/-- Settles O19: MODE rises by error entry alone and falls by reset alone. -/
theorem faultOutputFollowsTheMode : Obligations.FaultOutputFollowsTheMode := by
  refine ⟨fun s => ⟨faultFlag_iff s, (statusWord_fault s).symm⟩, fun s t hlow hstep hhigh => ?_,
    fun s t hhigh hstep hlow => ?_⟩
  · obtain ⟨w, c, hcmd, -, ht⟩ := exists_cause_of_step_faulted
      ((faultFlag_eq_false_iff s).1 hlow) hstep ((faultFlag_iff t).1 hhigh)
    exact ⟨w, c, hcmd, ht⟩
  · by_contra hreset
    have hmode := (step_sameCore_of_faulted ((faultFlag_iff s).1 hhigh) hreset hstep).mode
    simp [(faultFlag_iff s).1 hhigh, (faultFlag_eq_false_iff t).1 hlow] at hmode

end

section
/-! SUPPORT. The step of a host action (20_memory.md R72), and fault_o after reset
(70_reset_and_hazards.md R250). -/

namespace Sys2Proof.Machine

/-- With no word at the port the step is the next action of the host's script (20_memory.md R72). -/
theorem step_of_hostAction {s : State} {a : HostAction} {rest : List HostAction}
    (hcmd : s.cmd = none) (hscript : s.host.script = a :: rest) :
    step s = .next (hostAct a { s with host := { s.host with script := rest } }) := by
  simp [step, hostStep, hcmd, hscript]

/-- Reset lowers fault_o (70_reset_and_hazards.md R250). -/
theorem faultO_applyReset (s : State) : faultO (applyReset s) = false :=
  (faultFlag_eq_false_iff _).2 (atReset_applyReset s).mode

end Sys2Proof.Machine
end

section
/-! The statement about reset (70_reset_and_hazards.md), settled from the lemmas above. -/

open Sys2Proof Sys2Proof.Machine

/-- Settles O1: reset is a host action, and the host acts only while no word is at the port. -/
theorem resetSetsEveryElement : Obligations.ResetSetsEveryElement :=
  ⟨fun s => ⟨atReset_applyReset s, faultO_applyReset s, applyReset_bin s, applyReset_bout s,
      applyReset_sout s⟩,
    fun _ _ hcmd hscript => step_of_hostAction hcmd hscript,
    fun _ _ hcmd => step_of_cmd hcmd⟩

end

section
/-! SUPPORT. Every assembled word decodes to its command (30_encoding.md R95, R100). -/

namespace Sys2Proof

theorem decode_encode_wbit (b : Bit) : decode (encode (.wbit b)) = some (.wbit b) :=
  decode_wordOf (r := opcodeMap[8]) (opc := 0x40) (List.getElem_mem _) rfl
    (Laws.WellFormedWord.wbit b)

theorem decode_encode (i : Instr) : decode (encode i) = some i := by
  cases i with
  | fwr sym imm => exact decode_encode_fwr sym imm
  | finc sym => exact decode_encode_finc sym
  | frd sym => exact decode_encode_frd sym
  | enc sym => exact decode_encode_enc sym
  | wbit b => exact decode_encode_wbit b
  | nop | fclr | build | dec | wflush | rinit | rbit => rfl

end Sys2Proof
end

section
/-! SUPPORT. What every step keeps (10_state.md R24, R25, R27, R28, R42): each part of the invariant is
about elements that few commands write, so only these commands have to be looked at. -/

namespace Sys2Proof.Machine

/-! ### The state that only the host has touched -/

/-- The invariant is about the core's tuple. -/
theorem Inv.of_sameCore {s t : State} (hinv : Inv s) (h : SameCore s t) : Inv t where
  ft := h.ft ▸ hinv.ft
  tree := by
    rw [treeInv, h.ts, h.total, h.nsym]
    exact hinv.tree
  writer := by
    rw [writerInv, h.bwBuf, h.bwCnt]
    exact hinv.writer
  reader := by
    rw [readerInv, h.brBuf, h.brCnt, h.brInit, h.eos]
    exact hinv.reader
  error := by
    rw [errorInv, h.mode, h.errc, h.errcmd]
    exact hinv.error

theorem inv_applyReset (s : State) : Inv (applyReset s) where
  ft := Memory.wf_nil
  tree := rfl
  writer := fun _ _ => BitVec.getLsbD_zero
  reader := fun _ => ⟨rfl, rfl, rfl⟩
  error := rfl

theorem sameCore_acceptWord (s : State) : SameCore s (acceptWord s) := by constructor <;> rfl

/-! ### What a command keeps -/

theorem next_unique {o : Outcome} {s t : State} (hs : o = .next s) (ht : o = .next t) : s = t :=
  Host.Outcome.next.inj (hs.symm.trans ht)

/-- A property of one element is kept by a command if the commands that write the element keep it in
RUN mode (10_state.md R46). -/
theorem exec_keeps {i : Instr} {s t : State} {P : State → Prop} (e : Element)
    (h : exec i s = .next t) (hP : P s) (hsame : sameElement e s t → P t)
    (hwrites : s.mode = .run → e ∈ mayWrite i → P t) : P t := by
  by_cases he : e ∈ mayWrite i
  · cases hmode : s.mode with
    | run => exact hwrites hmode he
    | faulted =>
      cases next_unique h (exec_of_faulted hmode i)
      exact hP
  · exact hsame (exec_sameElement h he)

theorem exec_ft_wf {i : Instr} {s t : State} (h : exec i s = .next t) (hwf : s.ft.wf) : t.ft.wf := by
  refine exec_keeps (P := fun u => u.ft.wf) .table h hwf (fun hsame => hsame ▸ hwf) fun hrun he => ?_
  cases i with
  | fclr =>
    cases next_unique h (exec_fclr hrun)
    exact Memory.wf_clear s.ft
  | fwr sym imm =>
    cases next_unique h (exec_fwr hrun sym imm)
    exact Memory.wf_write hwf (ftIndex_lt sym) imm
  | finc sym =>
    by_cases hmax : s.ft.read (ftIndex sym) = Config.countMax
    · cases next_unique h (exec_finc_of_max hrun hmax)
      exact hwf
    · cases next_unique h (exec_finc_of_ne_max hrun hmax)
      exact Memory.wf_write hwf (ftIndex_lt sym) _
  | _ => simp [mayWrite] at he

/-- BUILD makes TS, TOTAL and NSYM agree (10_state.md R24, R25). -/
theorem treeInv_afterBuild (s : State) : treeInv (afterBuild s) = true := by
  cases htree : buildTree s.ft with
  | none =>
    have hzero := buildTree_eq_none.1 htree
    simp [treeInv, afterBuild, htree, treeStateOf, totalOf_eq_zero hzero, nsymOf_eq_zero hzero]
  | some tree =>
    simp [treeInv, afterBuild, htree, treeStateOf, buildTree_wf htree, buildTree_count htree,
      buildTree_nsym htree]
______
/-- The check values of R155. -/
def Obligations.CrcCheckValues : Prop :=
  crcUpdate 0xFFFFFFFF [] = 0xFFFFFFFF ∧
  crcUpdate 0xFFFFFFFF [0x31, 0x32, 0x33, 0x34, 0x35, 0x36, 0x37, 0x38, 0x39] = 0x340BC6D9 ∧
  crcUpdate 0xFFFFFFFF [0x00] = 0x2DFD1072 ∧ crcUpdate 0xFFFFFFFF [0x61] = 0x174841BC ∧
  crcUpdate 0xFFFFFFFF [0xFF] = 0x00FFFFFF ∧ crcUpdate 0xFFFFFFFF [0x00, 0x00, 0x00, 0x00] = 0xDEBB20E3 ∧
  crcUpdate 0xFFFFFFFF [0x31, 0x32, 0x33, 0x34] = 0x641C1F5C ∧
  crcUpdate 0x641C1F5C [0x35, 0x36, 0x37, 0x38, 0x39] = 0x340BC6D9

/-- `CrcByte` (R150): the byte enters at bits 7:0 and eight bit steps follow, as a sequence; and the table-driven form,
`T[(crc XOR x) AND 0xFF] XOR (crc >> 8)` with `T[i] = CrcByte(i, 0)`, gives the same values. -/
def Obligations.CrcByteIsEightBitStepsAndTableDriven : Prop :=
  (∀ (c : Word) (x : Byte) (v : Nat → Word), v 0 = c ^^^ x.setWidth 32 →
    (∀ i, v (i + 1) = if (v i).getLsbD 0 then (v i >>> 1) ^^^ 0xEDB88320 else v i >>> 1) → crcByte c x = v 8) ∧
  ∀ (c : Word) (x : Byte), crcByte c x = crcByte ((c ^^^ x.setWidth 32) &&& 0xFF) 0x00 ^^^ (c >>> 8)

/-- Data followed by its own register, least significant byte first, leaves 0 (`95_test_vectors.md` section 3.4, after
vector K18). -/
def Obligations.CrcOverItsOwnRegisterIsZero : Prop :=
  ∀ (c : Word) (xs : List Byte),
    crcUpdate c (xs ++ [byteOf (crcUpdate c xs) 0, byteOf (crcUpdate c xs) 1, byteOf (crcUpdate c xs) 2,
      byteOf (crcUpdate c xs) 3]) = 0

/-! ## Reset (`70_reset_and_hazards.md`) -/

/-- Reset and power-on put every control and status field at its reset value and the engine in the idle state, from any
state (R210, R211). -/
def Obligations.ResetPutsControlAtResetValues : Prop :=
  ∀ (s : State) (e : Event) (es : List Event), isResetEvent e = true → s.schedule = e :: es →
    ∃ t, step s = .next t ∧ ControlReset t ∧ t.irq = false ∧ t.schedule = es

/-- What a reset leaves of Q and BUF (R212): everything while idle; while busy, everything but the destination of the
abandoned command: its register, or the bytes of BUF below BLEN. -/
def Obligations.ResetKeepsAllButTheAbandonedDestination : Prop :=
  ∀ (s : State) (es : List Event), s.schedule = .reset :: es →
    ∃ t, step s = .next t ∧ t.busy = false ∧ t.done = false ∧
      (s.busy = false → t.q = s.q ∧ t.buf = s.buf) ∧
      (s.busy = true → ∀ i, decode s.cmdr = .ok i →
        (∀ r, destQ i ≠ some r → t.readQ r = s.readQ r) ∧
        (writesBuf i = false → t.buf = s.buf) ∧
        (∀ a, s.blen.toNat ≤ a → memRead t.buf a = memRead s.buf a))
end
______
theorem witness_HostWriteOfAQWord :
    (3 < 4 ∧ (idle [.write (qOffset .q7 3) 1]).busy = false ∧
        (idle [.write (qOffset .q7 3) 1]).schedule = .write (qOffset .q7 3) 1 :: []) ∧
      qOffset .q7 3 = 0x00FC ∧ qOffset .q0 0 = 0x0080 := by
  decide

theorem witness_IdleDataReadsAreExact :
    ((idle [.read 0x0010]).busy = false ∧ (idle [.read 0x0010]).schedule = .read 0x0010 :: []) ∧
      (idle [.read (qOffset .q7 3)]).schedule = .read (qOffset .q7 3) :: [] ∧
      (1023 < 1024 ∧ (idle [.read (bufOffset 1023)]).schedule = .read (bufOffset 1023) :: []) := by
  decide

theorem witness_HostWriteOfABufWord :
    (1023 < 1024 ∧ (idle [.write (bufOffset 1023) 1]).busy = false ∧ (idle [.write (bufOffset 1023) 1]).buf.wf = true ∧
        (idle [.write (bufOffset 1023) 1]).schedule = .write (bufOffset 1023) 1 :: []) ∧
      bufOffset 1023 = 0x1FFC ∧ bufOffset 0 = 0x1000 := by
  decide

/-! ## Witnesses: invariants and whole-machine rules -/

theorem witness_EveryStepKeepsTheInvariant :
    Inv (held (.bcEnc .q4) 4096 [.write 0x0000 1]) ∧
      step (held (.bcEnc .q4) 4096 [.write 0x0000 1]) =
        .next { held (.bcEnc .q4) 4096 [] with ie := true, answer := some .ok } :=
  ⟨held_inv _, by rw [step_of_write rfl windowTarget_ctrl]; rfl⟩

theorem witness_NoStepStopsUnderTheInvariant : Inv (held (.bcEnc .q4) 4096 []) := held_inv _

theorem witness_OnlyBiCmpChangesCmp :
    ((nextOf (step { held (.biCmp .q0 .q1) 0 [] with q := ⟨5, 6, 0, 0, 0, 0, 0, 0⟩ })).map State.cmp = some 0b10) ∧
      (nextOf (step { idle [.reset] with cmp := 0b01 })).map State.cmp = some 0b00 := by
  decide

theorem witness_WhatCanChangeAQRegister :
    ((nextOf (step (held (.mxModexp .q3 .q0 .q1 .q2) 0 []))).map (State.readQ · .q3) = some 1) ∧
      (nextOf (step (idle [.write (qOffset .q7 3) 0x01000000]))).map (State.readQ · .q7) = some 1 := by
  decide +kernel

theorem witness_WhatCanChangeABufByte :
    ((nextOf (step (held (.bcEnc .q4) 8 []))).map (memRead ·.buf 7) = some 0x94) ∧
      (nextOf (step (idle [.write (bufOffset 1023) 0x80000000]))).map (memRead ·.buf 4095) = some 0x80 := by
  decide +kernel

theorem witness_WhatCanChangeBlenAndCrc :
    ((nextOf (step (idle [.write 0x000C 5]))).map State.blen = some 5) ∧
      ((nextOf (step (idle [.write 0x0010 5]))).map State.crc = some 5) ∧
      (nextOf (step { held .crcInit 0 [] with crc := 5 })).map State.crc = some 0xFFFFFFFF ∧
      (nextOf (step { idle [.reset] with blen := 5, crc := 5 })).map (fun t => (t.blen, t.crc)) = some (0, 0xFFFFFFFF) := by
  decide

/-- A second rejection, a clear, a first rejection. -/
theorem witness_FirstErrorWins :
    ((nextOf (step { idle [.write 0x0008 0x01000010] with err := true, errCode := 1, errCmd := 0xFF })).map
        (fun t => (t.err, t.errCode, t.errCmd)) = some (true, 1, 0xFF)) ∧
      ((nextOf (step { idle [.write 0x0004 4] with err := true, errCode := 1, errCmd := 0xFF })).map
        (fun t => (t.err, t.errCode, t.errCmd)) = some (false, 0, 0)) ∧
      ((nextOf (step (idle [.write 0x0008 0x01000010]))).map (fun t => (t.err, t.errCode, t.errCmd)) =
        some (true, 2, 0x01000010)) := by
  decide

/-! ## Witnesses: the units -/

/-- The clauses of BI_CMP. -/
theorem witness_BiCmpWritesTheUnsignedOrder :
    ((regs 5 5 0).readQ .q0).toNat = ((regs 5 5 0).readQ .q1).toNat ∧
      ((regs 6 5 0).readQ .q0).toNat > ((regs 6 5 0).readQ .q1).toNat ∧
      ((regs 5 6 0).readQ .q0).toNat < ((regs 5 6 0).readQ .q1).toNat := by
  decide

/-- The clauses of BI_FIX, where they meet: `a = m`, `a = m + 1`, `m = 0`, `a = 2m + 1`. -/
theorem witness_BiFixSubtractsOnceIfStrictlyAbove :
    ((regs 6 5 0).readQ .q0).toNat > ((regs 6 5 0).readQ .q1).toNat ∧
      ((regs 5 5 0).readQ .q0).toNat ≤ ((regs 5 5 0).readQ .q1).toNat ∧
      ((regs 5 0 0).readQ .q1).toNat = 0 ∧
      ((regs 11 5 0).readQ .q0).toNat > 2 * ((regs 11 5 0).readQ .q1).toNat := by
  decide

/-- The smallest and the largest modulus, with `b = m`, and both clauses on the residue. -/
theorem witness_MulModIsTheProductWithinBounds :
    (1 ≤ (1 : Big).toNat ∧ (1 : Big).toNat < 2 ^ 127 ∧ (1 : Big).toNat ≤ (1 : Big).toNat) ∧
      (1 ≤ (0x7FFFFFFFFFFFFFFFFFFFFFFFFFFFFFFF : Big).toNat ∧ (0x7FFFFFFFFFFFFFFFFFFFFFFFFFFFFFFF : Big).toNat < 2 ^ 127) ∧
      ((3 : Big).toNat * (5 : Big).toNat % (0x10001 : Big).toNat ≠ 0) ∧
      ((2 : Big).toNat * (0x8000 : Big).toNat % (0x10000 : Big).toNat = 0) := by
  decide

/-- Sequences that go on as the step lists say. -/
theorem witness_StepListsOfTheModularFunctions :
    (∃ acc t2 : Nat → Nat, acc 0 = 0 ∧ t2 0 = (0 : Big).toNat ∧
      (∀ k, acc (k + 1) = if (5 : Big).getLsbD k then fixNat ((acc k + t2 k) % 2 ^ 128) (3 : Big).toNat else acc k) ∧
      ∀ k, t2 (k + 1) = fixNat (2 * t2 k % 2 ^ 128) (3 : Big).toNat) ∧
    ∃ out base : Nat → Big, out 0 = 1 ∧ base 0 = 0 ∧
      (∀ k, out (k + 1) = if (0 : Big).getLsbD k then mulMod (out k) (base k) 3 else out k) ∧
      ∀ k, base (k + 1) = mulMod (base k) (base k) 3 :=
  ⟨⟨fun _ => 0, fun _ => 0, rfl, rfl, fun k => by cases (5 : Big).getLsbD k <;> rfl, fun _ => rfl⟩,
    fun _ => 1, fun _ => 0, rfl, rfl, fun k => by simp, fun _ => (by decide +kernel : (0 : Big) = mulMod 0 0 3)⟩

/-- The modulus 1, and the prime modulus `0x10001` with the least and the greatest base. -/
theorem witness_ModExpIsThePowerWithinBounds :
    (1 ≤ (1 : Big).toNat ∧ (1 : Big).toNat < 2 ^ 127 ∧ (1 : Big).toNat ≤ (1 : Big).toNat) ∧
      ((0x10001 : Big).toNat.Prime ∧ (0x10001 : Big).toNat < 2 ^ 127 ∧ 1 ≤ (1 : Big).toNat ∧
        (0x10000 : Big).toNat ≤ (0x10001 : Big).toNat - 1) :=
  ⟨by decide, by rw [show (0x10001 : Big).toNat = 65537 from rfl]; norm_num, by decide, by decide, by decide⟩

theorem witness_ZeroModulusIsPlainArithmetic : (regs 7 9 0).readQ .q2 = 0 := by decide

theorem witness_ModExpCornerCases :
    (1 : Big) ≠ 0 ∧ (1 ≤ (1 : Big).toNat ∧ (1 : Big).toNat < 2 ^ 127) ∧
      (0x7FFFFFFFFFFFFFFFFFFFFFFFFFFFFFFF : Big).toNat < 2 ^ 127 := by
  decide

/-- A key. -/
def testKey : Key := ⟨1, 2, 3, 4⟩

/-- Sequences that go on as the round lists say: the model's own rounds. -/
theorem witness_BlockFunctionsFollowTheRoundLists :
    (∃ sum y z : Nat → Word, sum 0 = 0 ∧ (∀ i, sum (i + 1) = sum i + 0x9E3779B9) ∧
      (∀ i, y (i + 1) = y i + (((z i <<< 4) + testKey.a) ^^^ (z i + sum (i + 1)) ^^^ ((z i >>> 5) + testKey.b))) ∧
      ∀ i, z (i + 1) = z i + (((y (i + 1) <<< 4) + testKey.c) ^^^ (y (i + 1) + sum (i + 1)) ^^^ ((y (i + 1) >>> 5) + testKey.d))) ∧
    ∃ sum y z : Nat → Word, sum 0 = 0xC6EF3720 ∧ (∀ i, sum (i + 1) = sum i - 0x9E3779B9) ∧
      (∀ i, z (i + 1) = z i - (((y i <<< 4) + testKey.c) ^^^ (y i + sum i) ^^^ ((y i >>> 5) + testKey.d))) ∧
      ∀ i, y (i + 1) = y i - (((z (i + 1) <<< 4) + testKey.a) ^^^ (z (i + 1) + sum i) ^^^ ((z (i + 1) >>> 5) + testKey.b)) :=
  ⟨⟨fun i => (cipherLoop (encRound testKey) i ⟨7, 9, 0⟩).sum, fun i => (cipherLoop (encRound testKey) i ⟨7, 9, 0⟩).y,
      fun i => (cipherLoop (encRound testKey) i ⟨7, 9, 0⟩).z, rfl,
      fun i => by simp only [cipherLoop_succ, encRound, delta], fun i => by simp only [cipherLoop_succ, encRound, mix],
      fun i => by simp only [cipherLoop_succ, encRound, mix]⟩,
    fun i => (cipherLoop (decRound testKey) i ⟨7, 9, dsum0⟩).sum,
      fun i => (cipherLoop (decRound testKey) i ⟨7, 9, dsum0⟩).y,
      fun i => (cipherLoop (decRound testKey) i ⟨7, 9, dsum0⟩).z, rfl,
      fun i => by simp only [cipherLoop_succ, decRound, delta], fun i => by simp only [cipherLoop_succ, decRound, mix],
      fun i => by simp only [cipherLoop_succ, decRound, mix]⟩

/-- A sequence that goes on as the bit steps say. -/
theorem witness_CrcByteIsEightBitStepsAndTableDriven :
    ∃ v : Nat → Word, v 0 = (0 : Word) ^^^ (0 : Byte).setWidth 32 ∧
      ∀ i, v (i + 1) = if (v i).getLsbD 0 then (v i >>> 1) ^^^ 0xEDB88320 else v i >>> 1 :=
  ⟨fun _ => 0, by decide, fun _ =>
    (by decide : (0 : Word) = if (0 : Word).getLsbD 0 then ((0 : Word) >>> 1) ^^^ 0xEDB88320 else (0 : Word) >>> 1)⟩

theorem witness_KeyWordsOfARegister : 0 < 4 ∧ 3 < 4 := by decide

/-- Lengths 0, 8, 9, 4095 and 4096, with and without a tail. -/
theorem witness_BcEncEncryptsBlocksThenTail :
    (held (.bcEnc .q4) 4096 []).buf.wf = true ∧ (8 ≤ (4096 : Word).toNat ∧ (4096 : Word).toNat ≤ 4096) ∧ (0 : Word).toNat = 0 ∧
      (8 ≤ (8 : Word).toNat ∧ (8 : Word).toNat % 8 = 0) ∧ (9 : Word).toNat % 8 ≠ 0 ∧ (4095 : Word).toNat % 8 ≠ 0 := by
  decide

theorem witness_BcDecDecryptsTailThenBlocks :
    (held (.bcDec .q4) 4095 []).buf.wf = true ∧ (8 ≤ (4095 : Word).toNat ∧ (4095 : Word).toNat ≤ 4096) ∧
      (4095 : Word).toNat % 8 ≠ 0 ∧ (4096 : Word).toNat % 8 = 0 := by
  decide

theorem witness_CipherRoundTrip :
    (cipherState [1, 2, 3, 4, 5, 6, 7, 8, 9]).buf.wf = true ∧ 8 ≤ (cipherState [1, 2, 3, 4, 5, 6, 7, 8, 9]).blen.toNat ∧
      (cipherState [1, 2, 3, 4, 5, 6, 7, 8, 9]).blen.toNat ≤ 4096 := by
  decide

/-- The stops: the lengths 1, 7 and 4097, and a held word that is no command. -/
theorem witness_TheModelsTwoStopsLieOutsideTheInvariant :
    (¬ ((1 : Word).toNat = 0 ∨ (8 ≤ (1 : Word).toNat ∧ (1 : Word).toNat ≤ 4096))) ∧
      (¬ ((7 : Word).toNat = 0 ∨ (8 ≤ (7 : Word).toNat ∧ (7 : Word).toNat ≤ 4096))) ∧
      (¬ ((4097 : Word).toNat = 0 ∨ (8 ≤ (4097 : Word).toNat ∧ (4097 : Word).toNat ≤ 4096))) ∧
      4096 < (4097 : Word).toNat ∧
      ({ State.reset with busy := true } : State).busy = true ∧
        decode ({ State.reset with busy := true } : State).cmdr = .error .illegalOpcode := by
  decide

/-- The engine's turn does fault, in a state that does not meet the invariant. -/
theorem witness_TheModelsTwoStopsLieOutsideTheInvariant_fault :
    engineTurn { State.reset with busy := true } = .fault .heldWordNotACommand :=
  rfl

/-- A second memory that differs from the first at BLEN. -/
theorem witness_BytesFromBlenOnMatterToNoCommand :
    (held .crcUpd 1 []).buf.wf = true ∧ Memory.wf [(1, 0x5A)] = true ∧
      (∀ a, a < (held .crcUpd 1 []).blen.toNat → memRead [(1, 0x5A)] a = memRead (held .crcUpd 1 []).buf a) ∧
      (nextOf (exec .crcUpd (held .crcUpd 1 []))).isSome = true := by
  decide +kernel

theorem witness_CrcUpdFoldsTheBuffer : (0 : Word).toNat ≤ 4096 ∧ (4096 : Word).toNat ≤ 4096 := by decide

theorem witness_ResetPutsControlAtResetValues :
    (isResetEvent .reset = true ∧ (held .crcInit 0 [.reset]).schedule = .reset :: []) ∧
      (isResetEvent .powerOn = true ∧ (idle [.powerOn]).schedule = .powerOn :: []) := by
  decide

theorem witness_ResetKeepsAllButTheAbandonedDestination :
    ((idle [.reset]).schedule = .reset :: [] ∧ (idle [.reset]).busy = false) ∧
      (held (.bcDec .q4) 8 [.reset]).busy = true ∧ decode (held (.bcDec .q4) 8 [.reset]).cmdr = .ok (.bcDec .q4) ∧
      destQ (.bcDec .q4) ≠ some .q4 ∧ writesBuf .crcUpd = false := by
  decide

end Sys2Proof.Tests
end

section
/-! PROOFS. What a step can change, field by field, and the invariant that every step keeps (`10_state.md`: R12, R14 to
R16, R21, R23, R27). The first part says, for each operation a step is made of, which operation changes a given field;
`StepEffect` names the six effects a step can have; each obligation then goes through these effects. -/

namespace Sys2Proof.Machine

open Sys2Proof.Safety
______
EXERCISE REQUIREMENTS –
Restate word for word the entries above from the line with "Inv (held (.bcEnc .q4) 4096 [.write" through the line with "some 0b10) ∧", inclusive, leaving out everything else.

SOLUTION TO THIS EXERCISE –
    Inv (held (.bcEnc .q4) 4096 [.write 0x0000 1]) ∧
      step (held (.bcEnc .q4) 4096 [.write 0x0000 1]) =
        .next { held (.bcEnc .q4) 4096 [] with ie := true, answer := some .ok } :=
  ⟨held_inv _, by rw [step_of_write rfl windowTarget_ctrl]; rfl⟩

theorem witness_NoStepStopsUnderTheInvariant : Inv (held (.bcEnc .q4) 4096 []) := held_inv _

theorem witness_OnlyBiCmpChangesCmp :
    ((nextOf (step { held (.biCmp .q0 .q1) 0 [] with q := ⟨5, 6, 0, 0, 0, 0, 0, 0⟩ })).map State.cmp = some 0b10) ∧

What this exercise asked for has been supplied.